++++ Data in this exercise
-- ==== Sys2Proof/Machine/Matrix.lean ====
section
/-! DEFINITION. The matrix engine's micro-ops: NOP, WLOAD, MMA and MOUT (R140 to R143, R212 to R219). -/

namespace Sys2Proof.Machine

/-- Contraction length and outputs of a class (R142). -/
def clsSize (c : Nat) : Nat := match c with | 2 => 64 | 3 => 32 | _ => 128

/-- Vectors before beat `k` of an MMA (R142): 4, 8 per 3, 8 and 16 a beat. -/
def vecsBefore (c k : Nat) : Nat := match c with | 0 => 4 * k | 1 => 8 * k / 3 | 2 => 8 * k | _ => 16 * k

/-- Block size: 16 or 32 (R69). -/
def blockOf (bs16 : Bool) : Nat := if bs16 then 16 else 32

def planeKey (phys e sh : Nat) : Nat := (phys * 8 + e) * 2 + sh
def State.plane (s : State) (phys e sh : Nat) : Plane := SMap.get (fun _ => {}) s.cores.planes (planeKey phys e sh)
def State.fill (s : State) (phys e : Nat) : Option (Nat × Nat) := SMap.get (fun _ => none) s.cores.fills (phys * 8 + e)

/-- Weight element (k, o): its code in the tile (R215). -/
def Plane.code (x : Plane) (k o : Nat) : Nat :=
  let w := x.fmt.bits
  let bit := (o * clsSize x.cls + k) * w
  bitsOf (leAt x.data (bit / 8) 3) (bit % 8) w

/-- Scale code of output `o`'s block that holds `k`; 127 for an unscaled format (R79, R215). -/
def Plane.scale (x : Plane) (k o : Nat) : Nat :=
  if x.fmt.scaled then leAt x.scales ((o * clsSize x.cls + k) / blockOf x.bs16) 1 else 127

/-- One vector of activations: format, block size, codes and scale codes. -/
structure ActVec where
  fmt : Fmt
  bs16 : Bool
  codes : List Nat
  scales : List Nat
deriving DecidableEq, Repr

def ActVec.scale (a : ActVec) (k : Nat) : Nat := if a.fmt.scaled then a.scales.getD (k / blockOf a.bs16) 0 else 127

/-- R79: products in a group. -/
def groupLen (a : ActVec) (w : Plane) : Nat :=
  if (a.fmt.scaled && a.bs16) || (w.fmt.scaled && w.bs16) then 16 else 32

/-- R79: the group of products from `k0` on for output `o`, rounded to binary32. -/
def groupSum (cls : Nat) (a : ActVec) (w : Plane) (o k0 : Nat) : Nat :=
  let ks := (List.range (groupLen a w)).map (k0 + ·)
  if cls = 3 then
    treeExact (ks.map fun k =>
      (a.fmt.decodeScaled (a.scale k) (a.codes.getD k 0)).mul (w.fmt.decodeScaled (w.scale k o) (w.code k o)))
  else
    let sa := a.scale k0
    let sb := w.scale k0 o
    if sa = 255 ∨ sb = 255 then qnan32
    else
      let e := ks.foldl (fun acc k => acc.add ((a.fmt.decode (a.codes.getD k 0)).mul (w.fmt.decode (w.code k o)))) FVal.zero
      enc32 (e.shift ((sa : Int) + sb - 254))

/-- R79: one output element's accumulator after a vector's groups, ascending. -/
def accumulate (cls : Nat) (a : ActVec) (w : Plane) (o acc : Nat) : Nat :=
  (List.range (clsSize cls / groupLen a w)).foldl (fun x g => add32 x (groupSum cls a w o (g * groupLen a w))) acc

/-- An operand block with scale code 0xFF takes part (R93). -/
def scaleNan (cls : Nat) (a : ActVec) (w : Plane) : Bool :=
  (List.range (clsSize cls)).any fun k => a.scale k == 255 ||
    (w.fmt.scaled && (List.range (clsSize cls)).any fun o => w.scale k o == 255)

def opcIs (n m : Nat) : Bool := mopOpc m == n

/-- R140. -/
def State.meNop (s : State) (p core e : Nat) (err : UnitErr) : State := s.unitBeat p core e err (opcIs 0) okRes
def execMeNop (p core e : Nat) (err : UnitErr) (s : State) : Host.Outcome State Fault Refusal := .next (s.meNop p core e err)

/-- R141, R215, R217: the tile and its scales, read and decoded in the first beat; the plane changes 16 beats later. -/
def wloadWork (s : State) (x : Beat) : Res :=
  if x.k ≠ 0 then okRes s x
  else
    match s.fmt x.p (mop x.m 30 5) with
    | none => x.fail fUndefMicroop
    | some f =>
      let busy := match s.fill x.phys x.u with
        | some (b, _) => decide (x.run.beat < b + 16)
        | none => false
      if busy then x.fail fWloadBusy
      else
        let bank := 2 * x.u + mop x.m 12 1
        let cls := mop x.m 53 3
        let c := clsSize cls
        let bs16 := mop x.m 35 1 == 1
        let wa := s.effAddr x.phys x.u x.run.trip (mop x.m 13 14) (mop x.m 27 3) 16384
        let sa := s.effAddr x.phys x.u x.run.trip (mop x.m 36 14) (mop x.m 50 3) 16384
        match s.usePorts x.p x.phys [bank] (16 + x.u) with
        | .error v => x.clash v
        | .ok s1 =>
          let (s2, d) := s1.sramGet x.p x.phys x.u 0 x.err.sram (bankByte bank wa) (c * c * f.bits / 8)
          let (s3, sc) := s2.sramGet x.p x.phys x.u 0 x.err.sram (bankByte bank sa) (if f.scaled then c * c / blockOf bs16 else 0)
          let s4 := { s3 with cores := { s3.cores with
            fills := SMap.set (fun _ => none) s3.cores.fills (x.phys * 8 + x.u) (some (x.run.beat, bank)) } }
          let s5 := (s4.nfSeen x.p (nfVals ((unpackCodes f.bits (c * c) d).map f.decode)) 0 x.nfWho).nonFinite x.p
            (4 * b2n (sc.any (· == 0xFF#8))) 0 x.u x.core
          let s6 := if f.dead then s5.invalidTable x.p else s5
          okRes ((s6.sched x.p (x.run.beat + 16) (.plane (planeKey x.phys x.u 1) ⟨f, cls, bs16, d, sc⟩)).count
            x.p 0x05 x.u x.core 16) x
def execWload (p core e : Nat) (err : UnitErr) (s : State) : Host.Outcome State Fault Refusal :=
  .next (s.unitBeat p core e err (opcIs 1) wloadWork)

/-- R140, R142: the checks of an MMA's first beat, with the planes swapped where `SWAP` asks for it: the shadow plane becomes active,
and the plane that was active becomes the shadow (DESIGN CHOICE, log 44: the spec does not say what the shadow then holds). -/
def mmaFirst (s : State) (x : Beat) (f : Fmt) : Except Nat State :=
  let swap := mop x.m 53 1 == 1
  let act := s.plane x.phys x.u (b2n swap)
  let cls := max f.cls act.fmt.cls
  let rows := vecsBefore cls x.n
  let early := swap && (match s.fill x.phys x.u with
    | some (b, _) => decide (x.run.beat < b + 16)
    | none => false)
  if early then .error fWloadBusy
  else if mop x.m 56 8 + rows > 256 then .error fAccRange
  else if cls ≠ act.cls ∨ (cls = 1 ∧ x.n % 3 ≠ 0) then .error fUndefMicroop
  else if swap then
    let l := SMap.set (fun _ => {}) s.cores.planes (planeKey x.phys x.u 0) act
    let l := SMap.set (fun _ => {}) l (planeKey x.phys x.u 1) (s.plane x.phys x.u 0)
    .ok { s with cores := { s.cores with planes := l } }
  else .ok s

/-- R142, R216, R218: one beat of vectors through the active plane. The rows land the beat after the last beat. -/
def mmaBeat (s : State) (x : Beat) (f : Fmt) : Res :=
  let w := s.plane x.phys x.u 0
  let cls := w.cls
  let c := clsSize cls
  let bank := 2 * x.u + mop x.m 12 1
  let bs16 := mop x.m 35 1 == 1
  let aa := s.effAddr x.phys x.u x.run.trip (mop x.m 13 14) (mop x.m 27 3) 16384
  let sa := s.effAddr x.phys x.u x.run.trip (mop x.m 36 14) (mop x.m 50 3) 16384
  let init := mop x.m 54 2
  let zero := init == 1 || (init == 2 && x.run.trip == 0)
  let vs := (List.range (vecsBefore cls (x.k + 1) - vecsBefore cls x.k)).map (vecsBefore cls x.k + ·)
  match s.usePorts x.p x.phys [bank] x.u with
  | .error v => x.clash v
  | .ok s1 =>
    let nb := c * f.bits / 8
    let s2 := vs.foldl (fun s v =>
      let (s, d) := s.sramGet x.p x.phys x.u 0 x.err.sram (fun i => bankByte bank aa (v * nb + i)) nb
      let (s, sc) := s.sramGet x.p x.phys x.u 0 x.err.sram (fun i => bankByte bank sa (v * (c / blockOf bs16) + i))
        (if f.scaled then c / blockOf bs16 else 0)
      let a : ActVec := ⟨f, bs16, unpackCodes f.bits c d, sc.map BitVec.toNat⟩
      let (s, old) := if zero then (s, List.replicate c 0) else s.accRow x (mop x.m 56 8 + v) c
      let new := (List.range c).map fun o => accumulate cls a w o (old.getD o 0)
      let s := s.nfSeen x.p (nfVals (a.codes.map f.decode)) 0 x.nfWho
      (s.sched x.p x.endBeat (.acc (accKey x.phys x.u (mop x.m 56 8 + v)) (toWords new))).nonFinite x.p
        (nfBits new + 4 * b2n (scaleNan cls a w)) 0 x.u x.core) s1
    let s3 := if f.dead then s2.invalidTable x.p else s2
    okRes (s3.count x.p 0x04 x.u x.core 1) x

def mmaWork (s : State) (x : Beat) : Res :=
  match s.fmt x.p (mop x.m 30 5) with
  | none => x.fail fUndefMicroop
  | some f =>
    if x.k = 0 then
      match mmaFirst s x f with
      | .error c => x.fail c
      | .ok s1 => mmaBeat s1 x f
    else mmaBeat s x f
def execMma (p core e : Nat) (err : UnitErr) (s : State) : Host.Outcome State Fault Refusal :=
  .next (s.unitBeat p core e err (opcIs 2) mmaWork)

/-- R143, R218, R219: one accumulator row to core SRAM, landing two beats later. Outputs beyond the class of the MMA
that wrote the row are written as +0. -/
def moutWork (s : State) (x : Beat) : Res :=
  if mop x.m 30 8 + x.n > 256 then x.fail fAccRange
  else
    let bank := 2 * x.u + mop x.m 12 1
    let oa := s.effAddr x.phys x.u x.run.trip (mop x.m 13 14) (mop x.m 27 3) 16384
    match s.usePorts x.p x.phys [bank] x.u with
    | .error v => x.clash v
    | .ok s1 =>
      let c := s1.accOuts x.phys x.u (mop x.m 30 8 + x.k)
      let (s2, row) := s1.accRow x (mop x.m 30 8 + x.k) c
      let bytes := (row ++ List.replicate (128 - c) 0).flatMap (leBytes 4)
      -- a row of 16 units that crosses the bank's end continues at its start
      let u0 := (oa + 16 * x.k) % 16384
      let n0 := min 512 ((16384 - u0) * 32)
      let base := x.phys * 8388608 + bank * 524288
      okRes ((s2.sched x.p (x.run.beat + 2) (.sram (base + u0 * 32) (bytes.take n0))).sched x.p (x.run.beat + 2)
        (.sram base (bytes.drop n0))) x
def execMout (p core e : Nat) (err : UnitErr) (s : State) : Host.Outcome State Fault Refusal :=
  .next (s.unitBeat p core e err (opcIs 3) moutWork)

end Sys2Proof.Machine
end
++++++++
Work to be completed: Check each line of the data above for the word "ActVec" and state how many lines contain it, with no other text.

Written solution: 7